* **ACTIVITY**
Please write out exactly the lines of the data below from the line holding "address on. -/" through the line holding "def kop (n : Nat)", and leave out the rest.

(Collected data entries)
-- ==== Sys2Proof/Tests/Slice0.lean ====
section
/-! SUPPORT. The model's own tests: a witness for each statement that has hypotheses, clause by clause; ill-formed commands; the spec's worked examples. -/

namespace Sys2Proof.Tests
open Sys2Proof.Machine
set_option Elab.async false
/-- Registers set. -/
def poke (s : State) (l : List (Nat × W32)) : State := { s with regs := l.reverse ++ s.regs }
/-- Bytes set, lowest address first; a byte 0 is what memory reads as unwritten. -/
def fill (s : State) (a : Nat) (l : List Byte) : State := { s with mem := ((l.zipIdx.filter (·.1 ≠ 0)).map fun x => (a + x.2, x.1)) ++ s.mem }
/-- A device out of reset, its fuses read, with every engine in service, the host's BARs open and every lockable page unlocked. -/
def live : State :=
  let s : State := {
    rst := { exitStep := 9, loading := false, fuseOk := true, pllLock := true }, pcie := { up := true, memEn := true, busMaster := true }, now := 1200000, freeCtr := 1
    pages := ([0x10, 0x11, 0x30, 0x31, 0x32, 0x33, 0x34, 0x35, 0x38, 0x39, 0x3A, 0x3B, 0x3C, 0x3D, 0x3E, 0x3F, 0x90] ++ (List.range 8).map (0xA0 + ·) ++
      (List.range 8).map (0xB0 + ·)).map fun p => (p, { unlocked := true }) }
  poke s ((List.range 8).map fun c => (R.cell_ENG_IN_SERVICE c, 15))

/-- A program operation at address 0. -/
def prog : OpRec := { program := true, prio := 3, cell := 0, ctx := 1, flow := none, nIn := 1, nOut := 2, code := 0, param := 0 }
/-- A graph of two operations: operation 0 feeds operation 1, and so does doorbell 9. -/
def graphFor (r : OpRec) : Graph := {
  imageId := 7, ops := [r, prog]
  arcs := [{ dstOp := 1, dstPort := 0, src := 0, srcPort := 0, kind := 0, keep := false, init := false, viaDl := false, dl := 0, delay := 0 },
    { dstOp := 1, dstPort := 1, src := 9, srcPort := 0, kind := 5, keep := false, init := false, viaDl := false, dl := 0, delay := 0 }]
  flows := [], ctxs := [{ id := 1, priv := 1, root := 0x01000000 }], cells := [], dls := [] }
/-- The graph runs with operation 0 as r, and the engines hold what is given. -/
def serving (r : OpRec) (g : Tab Eng) : State :=
  poke { live with
    engs := g
    lahar := { graphs := [(0, some (graphFor r))], ops := [(0, { phase := 2, toks := [{ word := 0, at' := { cyc := 0, tcyc := 0, lpp := [] } }] }), (1, { phase := 1 })] } }
    [(R.lahar_GRAPH_STAT, 1)]
/-- Operation 0 in service, fresh. -/
def sv : Serv := { key := 0, prio := 3 }
/-- Operation 1. -/
def rdy : Ready := { key := 1, prio := 5, cyc := 0, again := false }

/-- Page tables that map the first 2 MiB of context 1 onto device shared memory at 0x01200000. -/
def mapped (s : State) : State :=
  fill (fill (fill s 0x01000000 (natLe 8 0x01001001)) 0x01001000 (natLe 8 0x01002001)) 0x01002000 (natLe 8 0x0120001F)

/-- In pair mode, without a claim. -/
def pairLive : State := poke live [(R.pair_PCFG, 1)]
/-- In pair mode, with the claim. -/
def claimed : State := { pairLive with pair := { claim := true, sync := 2, pxUp := true } }
/-- The standby of a pair in LOCKSTEP. -/
def standby : State := { pairLive with pair := { claim := false, sync := 2, pxUp := true } }
/-- A graph image: one operation, which feeds itself. -/
def image : List Byte :=
  let h (crc : Nat) : List Byte := natLe 4 0x3152484C ++ natLe 2 1 ++ natLe 2 9 ++ natLe 4 312 ++ natLe 2 1 ++ natLe 2 0 ++ natLe 4 1 ++ natLe 2 1 ++ natLe 2 0 ++
    natLe 4 0x80 ++ natLe 4 0xA0 ++ natLe 4 0xA8 ++ natLe 4 0xA8 ++ natLe 4 0xB8 ++ natLe 4 crc ++ List.replicate 80 0
  let r : List Byte := natLe 4 0x8000010D ++ natLe 4 0x11 ++ natLe 24 0 ++ natLe 8 0x1000000000 ++ natLe 8 0x101 ++ natLe 8 0x01000000 ++
    (List.range 8).flatMap fun k => natLe 4 0x10100 ++ natLe 4 0 ++ natLe 4 0xF8000 ++ natLe 4 ((k + 1) % 8 * 0x1000)
  h (crc32 (h 0 ++ r)).toNat ++ r

/-- Operation 0 in service with values in D1 to D5, A0, P0, P1 and LC0. -/
def svr : Serv := { key := 0, prio := 3, bank := { regs := [(1, 5), (2, 7), (3, 0x800000000001), (4, 0x2000), (5, 0x1008), (32, 0x1234567), (40, 0x4001), (41, 0x4002)], pc := 8 } }
/-- Engine 0 about to issue w, with resident data and frames. -/
def running (w : W48) (v : Serv := svr) : State :=
  ((serving prog [(0, { servs := [v], written := [0x101, 0x102, 0x103] })]).wr (R.cell_LMAP 0) 0x10101).setWord48 (engInstrAddr 0 8) w
/-- The same with a TLB entry that maps the page at 0x2000 onto device shared memory. -/
def farRunning (w : W48) (v : Serv := svr) : State := (running w v).setTlb 0 [{ bank := 0, ctx := 1, big := false, vpn := 2, pte := 0x0100001F }]

/-- 64-bit words from an address on. -/
def words (s : State) (a : Nat) (l : List Nat) : State := fill s a (l.flatMap (natLe 8))
/-- Kernel operation n with its block at 0x2000. -/
def kop (n : Nat) : OpRec := { prog with program := false, code := n, param := 0x2000 }
/-- The axis library's operation with its block at 0x2000. -/
def aop : OpRec := { prog with code := 0x1C00, param := 0x2000 }
/-- Operation 0 fresh on engine 0 with the given token, in a context whose first 2 MiB are device shared memory, with words at virtual addresses. -/
def kern (r : OpRec) (l : List (Nat × List Nat)) (tok : W48 := 2) : State :=
  let s := (l.foldl (fun s x => words s (0x01000000 + x.1) x.2) (serving r [(0, { servs := [sv] })])).setTlb 0
    [{ bank := 0, ctx := 1, big := true, vpn := 0, pte := 0x0100001F }]
  { s with lahar := { s.lahar with ops := [(0, { phase := 2, toks := [{ word := tok, at' := { cyc := 5, tcyc := 0, lpp := [] } }] })] } }

/-- Branch 2 in state st with two slots of one record in a cycle of 125 us, in cycle 9, 100 us after its start; node 0 in slot 0 and node 1 in slot 1 in state n. -/
def branchAs (st : Nat) (x : BranchSt) (n : Nat := 4) (l : List (Nat × W32) := []) : State :=
  poke { live with br := [(2, x)] } ([(R.crater_CYCLE, 3), (R.branch_BRCFG 2, 1), (R.branch_SLOTCFG 2, 0x190202), (R.branch_FIRST 2, 10000), (R.branch_FIELDCFG 2, 4),
    (R.branch_REL 2 0, 600), (R.branch_REL 2 1, 900), (R.branch_DYNCFG 2, 0x600), (R.branch_NIT 2, 2000), (R.branch_BRBUF 2, 0x1000), (R.branch_MSGBUF 2, 0x10000),
    (R.branch_SLOT_CFG 2 0, 1), (R.branch_SLOT_CFG 2 1, 1), (R.chip_CYCLE_LO, 9), (R.nodeTable_BSTATE 2, BitVec.ofNat 32 st),
    (R.nodeTable_NODE_STATE 2 0, BitVec.ofNat 32 n), (R.nodeTable_NODE_STATE 2 1, BitVec.ofNat 32 (16 + n)), (R.nodeTable_EXP_CTL 2 0, 0x01000000),
    (R.nodeTable_EXP_CTL 2 1, 0x01010000), (R.nodeTable_NODE_DELAY 2 0, 400), (R.nodeTable_NODE_DELAY 2 1, 800)] ++ l)
/-- A slot frame of slot 1 at its nominal time. -/
def slotFrame (fin : FrameEnd) (w0 : W48 := 0x000000090021) : SlotFrame := { sfd := 12 * 10228, efd := 12 * 10356, fin := fin, len := 32, words := [w0, 5, 6, 7, 8, 9, 10], sub := 0 }

/-- No home region that is being copied holds an address. -/
def stillB (s : State) (a : Nat) : Bool :=
  match cellOf a with
  | some (c, _) => (s.movedTo c).isNone
  | none => true
theorem touch_of {s : State} {a : Nat} (h : stillB s a = true) : s.copyTouch a = s := by
  unfold stillB at h
  unfold State.copyTouch
  revert h
  cases cellOf a with
  | none => exact fun _ => rfl
  | some x =>
    obtain ⟨c, off⟩ := x
    intro h
    have e : s.movedTo c = none := Option.isNone_iff_eq_none.1 h
    simp [e]
/-- State.Sees as a check. -/
def seesB (s : State) (e key : Nat) (va : W48) (w : W64) : Bool :=
  va.toNat % 8 = 0 && match s.tlbLook (e / 4) (s.opCtx key).1 (s.opCtx key).2.1 va false (s.opCtx key).2.2 with
  | .ok p => p = { host := false, addr := p.addr } && (s.farFail p).isNone && decide (0x01000000 ≤ p.addr) && stillB s p.addr && (match (s.busRead .engine p.addr 8).2 with
      | .ok n => decide (n = w.toNat)
      | .error _ => false)
  | _ => false
theorem sees_of {s : State} {e key : Nat} {va : W48} {w : W64} (h : seesB s e key va w = true) : s.Sees e key va w := by
  unfold seesB at h
  split at h
  · rename_i p hp
    simp only [Bool.and_eq_true, decide_eq_true_eq, Option.isNone_iff_eq_none] at h
    obtain ⟨h1, ⟨⟨⟨h2, h3⟩, h4⟩, h6⟩, h5⟩ := h
    refine ⟨h1, p.addr, h2 ▸ hp, h2 ▸ h3, h4, touch_of h6, ?_⟩
    split at h5
    · rename_i n hn; rw [hn, of_decide_eq_true h5]
    · simp at h5
  · simp at h
theorem sees_all {s : State} {e key : Nat} {l : List (W48 × W64)} (h : (l.all fun y => seesB s e key y.1 y.2) = true) : ∀ y ∈ l, s.Sees e key y.1 y.2 :=
  fun y hy => sees_of (List.all_eq_true.1 h y hy)
/-- The place that a write of an operation at an address goes to. -/
def placeOf (s : State) (e key : Nat) (va : W48) : Phys :=
  match s.tlbLook (e / 4) (s.opCtx key).1 (s.opCtx key).2.1 va true (s.opCtx key).2.2 with
  | .ok p => p
  | _ => { host := true, addr := va.toNat }
/-- State.Writable as a check. -/
def writB (s : State) (e key : Nat) : List W48 → List Nat → Bool
  | [], _ => true
  | va :: r, seen =>
    va.toNat % 8 = 0 && match s.tlbLook (e / 4) (s.opCtx key).1 (s.opCtx key).2.1 va true (s.opCtx key).2.2 with
    | .ok p => (s.farFail p).isNone && !seen.contains p.addr && writB s e key r (p.addr :: seen)
    | _ => false
theorem writB_sound {s : State} {e key : Nat} {l : List W48} {seen : List Nat} (h : writB s e key l seen = true) :
    (∀ va ∈ l, va.toNat % 8 = 0 ∧ s.tlbLook (e / 4) (s.opCtx key).1 (s.opCtx key).2.1 va true (s.opCtx key).2.2 = .ok (placeOf s e key va) ∧
      s.farFail (placeOf s e key va) = none) ∧ (l.map (placeOf s e key)).Nodup ∧ ∀ va ∈ l, (placeOf s e key va).addr ∉ seen := by
  induction l generalizing seen with
  | nil => simp
  | cons va r ih =>
    simp only [writB, Bool.and_eq_true, decide_eq_true_eq] at h
    obtain ⟨h1, h2⟩ := h
    split at h2
    · rename_i p hp
      simp only [Bool.and_eq_true, Option.isNone_iff_eq_none, Bool.not_eq_true', List.contains_eq_mem, decide_eq_false_iff_not] at h2
      obtain ⟨⟨h3, h4⟩, h5⟩ := h2
      obtain ⟨i1, i2, i3⟩ := ih h5
      have hpl : placeOf s e key va = p := by unfold placeOf; rw [hp]
      refine ⟨?_, ?_, ?_⟩
      · intro x hx
        rcases List.mem_cons.1 hx with rfl | hx
        · rw [hpl]; exact ⟨h1, hp, h3⟩
        · exact i1 x hx
      · rw [List.map_cons, List.nodup_cons]
        refine ⟨fun hm => ?_, i2⟩
        obtain ⟨y, hy, he⟩ := List.mem_map.1 hm
        exact i3 y hy (by rw [he, hpl]; exact List.mem_cons_self ..)
      · intro x hx
        rcases List.mem_cons.1 hx with rfl | hx
        · rw [hpl]; exact h4
        · exact fun hm => i3 x hx (List.mem_cons_of_mem _ hm)
    · simp at h2
theorem writable_of {s : State} {e key : Nat} {l : List W48} (h : writB s e key l [] = true) : s.Writable e key l :=
  ⟨placeOf s e key, (writB_sound h).1, (writB_sound h).2.1⟩
theorem points_of {x : KEnv} {rel : Bool} {w : W64} {a : W48}
    (h : fld w 62 48 = 0 ∧ if bit w 63 then rel = true ∧ x.slot = true ∧ a = w.setWidth 48 + BitVec.ofNat 48 (x.w0.toNat % 2 ^ 20) else a = w.setWidth 48 ∧ a ≠ 0) :
    x.Points rel w a := h
theorem get_mem {α : Type} (t : Tab α) (k : Nat) (d : α) : Tab.get t k d = d ∨ ∃ e ∈ t, e.2 = Tab.get t k d := by
  induction t with
  | nil => exact .inl rfl
  | cons e r ih =>
    obtain ⟨j, v⟩ := e
    simp only [Tab.get_cons]
    by_cases h : j = k
    · simp [h]
    · simp only [h, if_false]
      rcases ih with ih | ⟨x, hx, hv⟩
      · exact .inl ih
      · exact .inr ⟨x, List.mem_cons_of_mem _ hx, hv⟩
theorem starts_of {s : State} {e : Nat} {v : Serv} {is : OpRec → Bool} (h : s.top e = some v ∧ s.fresh e v = true ∧ is (s.opRec v.key) = true ∧ v.cbuf = [])
    (hd : (s.engs.all fun x => x.2.servs.all fun y => !y.draining) = true) : s.KernelStarts e v is := by
  refine ⟨h.1, h.2.1, h.2.2.1, h.2.2.2, fun d x hx => ?_⟩
  rcases get_mem s.engs d {} with hg | ⟨y, hy, hv⟩
  · have : (s.eng d).servs = [] := by show (Tab.get s.engs d {}).servs = []; rw [hg]
    simp [this] at hx
  · have hx' : x ∈ y.2.servs := by rw [hv]; exact hx
    simpa using List.all_eq_true.1 (List.all_eq_true.1 hd y hy) x hx'
/-- State.Reads as a check of a value that is read. -/
def readsB {α : Type} (s : State) (k : K α) (P : α → Bool) : Bool :=
  match k.run s with
  | (some a, s1) => decide (s1.rest = { s.rest with perf := s1.perf }) && decide (s1.regs = s.regs) && P a
  | _ => false
theorem reads_of {α : Type} {s : State} {k : K α} (P : α → Bool) (h : readsB s k P = true) : ∃ a, s.Reads k a ∧ P a = true := by
  unfold readsB at h
  split at h
  · rename_i a s1 hr
    simp only [Bool.and_eq_true, decide_eq_true_eq] at h
    exact ⟨a, ⟨s1, hr, h.1.1, fun x _ _ => by simp [State.rd, h.1.2]⟩, h.2⟩
  · simp at h
theorem buses_of {s : State} {l : List (Nat × W64)} (h : (l.all fun y => (s.farFail { host := false, addr := y.1 }).isNone && stillB s y.1 && match (s.busRead .engine y.1 8).2 with
    | .ok n => decide (n = y.2.toNat)
    | .error _ => false) = true) :
    ∀ y ∈ l, s.farFail { host := false, addr := y.1 } = none ∧ s.copyTouch y.1 = s ∧ (s.busRead .engine y.1 8).2 = .ok y.2.toNat := by
  intro y hy
  have := List.all_eq_true.1 h y hy
  simp only [Bool.and_eq_true, Option.isNone_iff_eq_none] at this
  refine ⟨this.1.1, touch_of this.1.2, ?_⟩
  have h2 := this.2
  split at h2
  · rename_i n hn; rw [hn, of_decide_eq_true h2]
  · simp at h2
theorem tab_get_all {α : Type} {p : α → Bool} {t : Tab (Option α)} (h : t.all (fun x => x.2.all p) = true) {k : Nat} {y : α}
    (e : Tab.get t k none = some y) : p y = true := by
  induction t with
  | nil => simp at e
  | cons x r ih =>
    simp only [List.all_cons, Bool.and_eq_true] at h
    rw [Tab.get_cons] at e
    split at e
    · simpa [e] using h.1
    · exact ih h.2 e
theorem moved_ok {s : State} (h : s.lahar.copies.all (fun x => x.2.all fun y => decide (y.bad = [])) = true) {n : Nat} :
    ∀ h y, s.movedTo h = some y → y.target = n → y.bad = [] := fun _ _ e _ => of_decide_eq_true (tab_get_all h e)
theorem tlb_low {s : State} {u bank ctx : Nat} {va : W48} {w usr : Bool} {p : Phys} {x : TlbEnt} (h : s.tlb u = [x])
    (hp : pteFrame x.pte + 0x200000 ≤ 0x01800000) (hl : s.tlbLook u bank ctx va w usr = .ok p) : p.addr < 0x01800000 := by
  unfold State.tlbLook at hl
  rw [h] at hl
  simp only [List.find?_cons, List.find?_nil] at hl
  split at hl
  · rename_i y hy
    have hy' : y = x := by
      split at hy
      · exact (Option.some.inj hy).symm
      · simp at hy
    subst hy'
    unfold leafCheck at hl
    dsimp only at hl
    split at hl
    · simp at hl
    · split at hl
      · simp at hl
      · split at hl
        · simp at hl
        · obtain rfl := XRes.ok.inj hl
          dsimp only
          split <;> omega
  · simp at hl
theorem phys_id {s : State} (h : ((List.range 8).all fun c => s.movedTo c = none && !s.cellRetired c) = true) (x : Nat) : s.phys x = some x := by
  unfold State.phys cellOf
  split
  · rfl
  · rename_i c off hc
    split at hc
    · rename_i hr
      obtain ⟨rfl, rfl⟩ := Prod.mk.inj (Option.some.inj hc)
      have := List.all_eq_true.1 h ((x - 0x01800000) / 0x100000) (List.mem_range.2 (by omega))
      simp only [Bool.and_eq_true, decide_eq_true_eq, Bool.not_eq_true'] at this
      simp [this.1, this.2]
    · simp at hc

* **RESPONSE TO THE EXERCISE**
/-- 64-bit words from an address on. -/
def words (s : State) (a : Nat) (l : List Nat) : State := fill s a (l.flatMap (natLe 8))
/-- Kernel operation n with its block at 0x2000. -/
def kop (n : Nat) : OpRec := { prog with program := false, code := n, param := 0x2000 }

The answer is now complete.